1950s Swedish turbojet aircraft engine

The STAL Dovern was a Swedish turbojet design of the early 1950s, named after a lake in Finspång municipality in Östergötland, Sweden. Intended to power the Saab 35 Draken, this aircraft was powered by the Rolls-Royce Avon instead. The Dovern did not enter production.

==Design and development==
The STAL company had been designing steam turbine engines and in the 1940s begun designing gas turbine engines. Their first running engine was the Skuten, ground tested in 1949 but not flown. The Dovern was the next design, featuring a nine-stage axial compressor and single-stage turbine. First run in 1951, the engine was flight tested during 1953 using an Avro Lancaster provided by Air Service Training. The engine was installed underneath in a nacelle faired-in to the Lancaster's bomb bay.
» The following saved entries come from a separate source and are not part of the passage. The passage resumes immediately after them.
/-- The other arm's claim, behind a zone that this arm still holds, stays as it stands (R70). -/
theorem release_keeps_other (hs : ClaimsSound s) (taken : releaseRefusal arm r s = none)
    (hc : s.zones.claims.get (otherArm arm) = some c)
    (blocked : ∃ z : Fin 16, c.covers z = true ∧ freedHolder r s z = some arm) :
    let u := reevaluate (released arm r s)
    u.zones.claims.get (otherArm arm) = some c ∧ u.sup.get (otherArm arm) = s.sup.get (otherArm arm) ∧
    u.zones.guards.get (otherArm arm) = s.zones.guards.get (otherArm arm) ∧
    (u.attn.arms.get (otherArm arm)).claim = (s.attn.arms.get (otherArm arm)).claim ∧
    ∀ z : Fin 16, (zoneAt u z).holder = freedHolder r s z ∧ (zoneAt u z).waiter = (zoneAt s z).waiter := by
  have own : s.zones.claims.get arm = none := by simpa using hs.other_none hc
  have waits : reevaluate (released arm r s) = markWaiter (otherArm arm) c (released arm r s) := by
    rw [reevaluate_released_of_none own]
    obtain ⟨z, hz, holder⟩ := blocked
    exact reevaluateClaim_of_blocked (by rw [released_claims]; exact hc)
      ⟨z, hz, by rw [zoneAt_released, otherArm_otherArm]; exact holder⟩
  have kept := markWaiter_unchangedBut (otherArm arm) c (released arm r s)
  simp only [waits]
  refine ⟨(kept (.claim _) (by simp)).trans (by rw [released_claims]; exact hc), ?_,
    (kept (.guard _) (by simp)).trans (by rw [released_guards]),
    (kept (.claimSource _) (by simp)).trans (released_unchangedBut arm r s (.claimSource _) (by simp)), fun z => ?_⟩
  · rw [markWaiter, mapZones_sup, released_sup_other]
  · rw [zoneAt_markWaiter, zoneAt_released]
    split
    · next marked =>
      obtain ⟨covered, notHeld⟩ := marked
      exact ⟨rfl, ((hs.waiter_iff hc z).mpr ⟨covered, holder_ne_of_freedHolder_ne taken notHeld⟩).symm⟩
    · exact ⟨rfl, rfl⟩

/-- The arm's own claim, with no zone of its range held by the other arm, is granted (R70). -/
theorem release_grants_own (hs : ClaimsSound s) (hc : s.zones.claims.get arm = some c)
    (free : ∀ z : Fin 16, c.covers z = true → freedHolder r s z ≠ some (otherArm arm)) :
    (reevaluate (released arm r s)).zones.claims.get arm = none ∧
      ∀ z : Fin 16, c.covers z = true → (zoneAt (reevaluate (released arm r s)) z).holder = some arm := by
  have hc' : (released arm r s).zones.claims.get arm = some c := by rw [released_claims]; exact hc
  obtain ⟨claims, zones, -, -⟩ := reevaluateClaim_grants hc'
    (fun z hz => by rw [zoneAt_released]; exact free z hz)
  rw [reevaluate_of_none (arm := arm) (by rw [released_claims]; exact hs.other_none hc)]
  exact ⟨claims, fun z hz => by rw [zones z, if_pos hz]⟩

/-- The arm's own claim, behind a zone of the other arm, waits again on what was released (R70). -/
theorem release_keeps_own (hs : ClaimsSound s) (hc : s.zones.claims.get arm = some c)
    (blocked : ∃ z : Fin 16, c.covers z = true ∧ freedHolder r s z = some (otherArm arm)) :
    (reevaluate (released arm r s)).zones.claims.get arm = some c ∧
      ∀ z : Fin 16, (zoneAt (reevaluate (released arm r s)) z).holder = freedHolder r s z ∧
        (c.covers z = true → freedHolder r s z ≠ some arm →
          (zoneAt (reevaluate (released arm r s)) z).waiter = some arm) := by
  have hc' : (released arm r s).zones.claims.get arm = some c := by rw [released_claims]; exact hc
  obtain ⟨z, hz, holder⟩ := blocked
  rw [reevaluate_of_none (arm := arm) (by rw [released_claims]; exact hs.other_none hc),
    reevaluateClaim_of_blocked hc' ⟨z, hz, by rw [zoneAt_released]; exact holder⟩]
  refine ⟨(markWaiter_unchangedBut arm c _ (.claim arm) (by simp)).trans hc', fun i => ?_⟩
  rw [zoneAt_markWaiter, zoneAt_released]
  refine ⟨by split <;> rfl, fun covered notHeld => ?_⟩
  rw [if_pos ⟨covered, notHeld⟩]

end Release

/-! ### The request -/

/-- RELEASE on an arm link, refused by the first check it fails (R69, R73). -/
theorem exec_release_of_refusal {arm : Arm} {r : Request} {s : State} {code : ResultCode} (ha : onArm arm r s)
    (h : releaseRefusal arm r s = some code) :
    exec (.release r) s = .next (answered (linkOf arm) (zoneReply code arm s) (frameEnded (linkOf arm) s)) := by
  refine congrArg Host.Outcome.next ?_
  rw [← endEvent_acceptFrame]
  refine handleRequest_onArm ha (fun arm => releaseBy arm r) ?_
  rw [releaseBy_eq, releaseRefusal_acceptFrame, h]
  simp [zoneAct, zoneReply_eq]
After several thousand hours of ground running and more than 300 hours of flight testing the engine was not selected, the Rolls-Royce Avon being preferred.

==Applications==
- Avro Lancaster (test bed only)
- Saab 35 Draken (intended application)

==Variants==
- Dovern
Base variant.

- Dovern IIA
Basic engine without de-icing

- Dovern IIB
Compressor bleed air system added for ice protection.

- Dovern IIC
Afterburning version producing 10200 lbf thrust.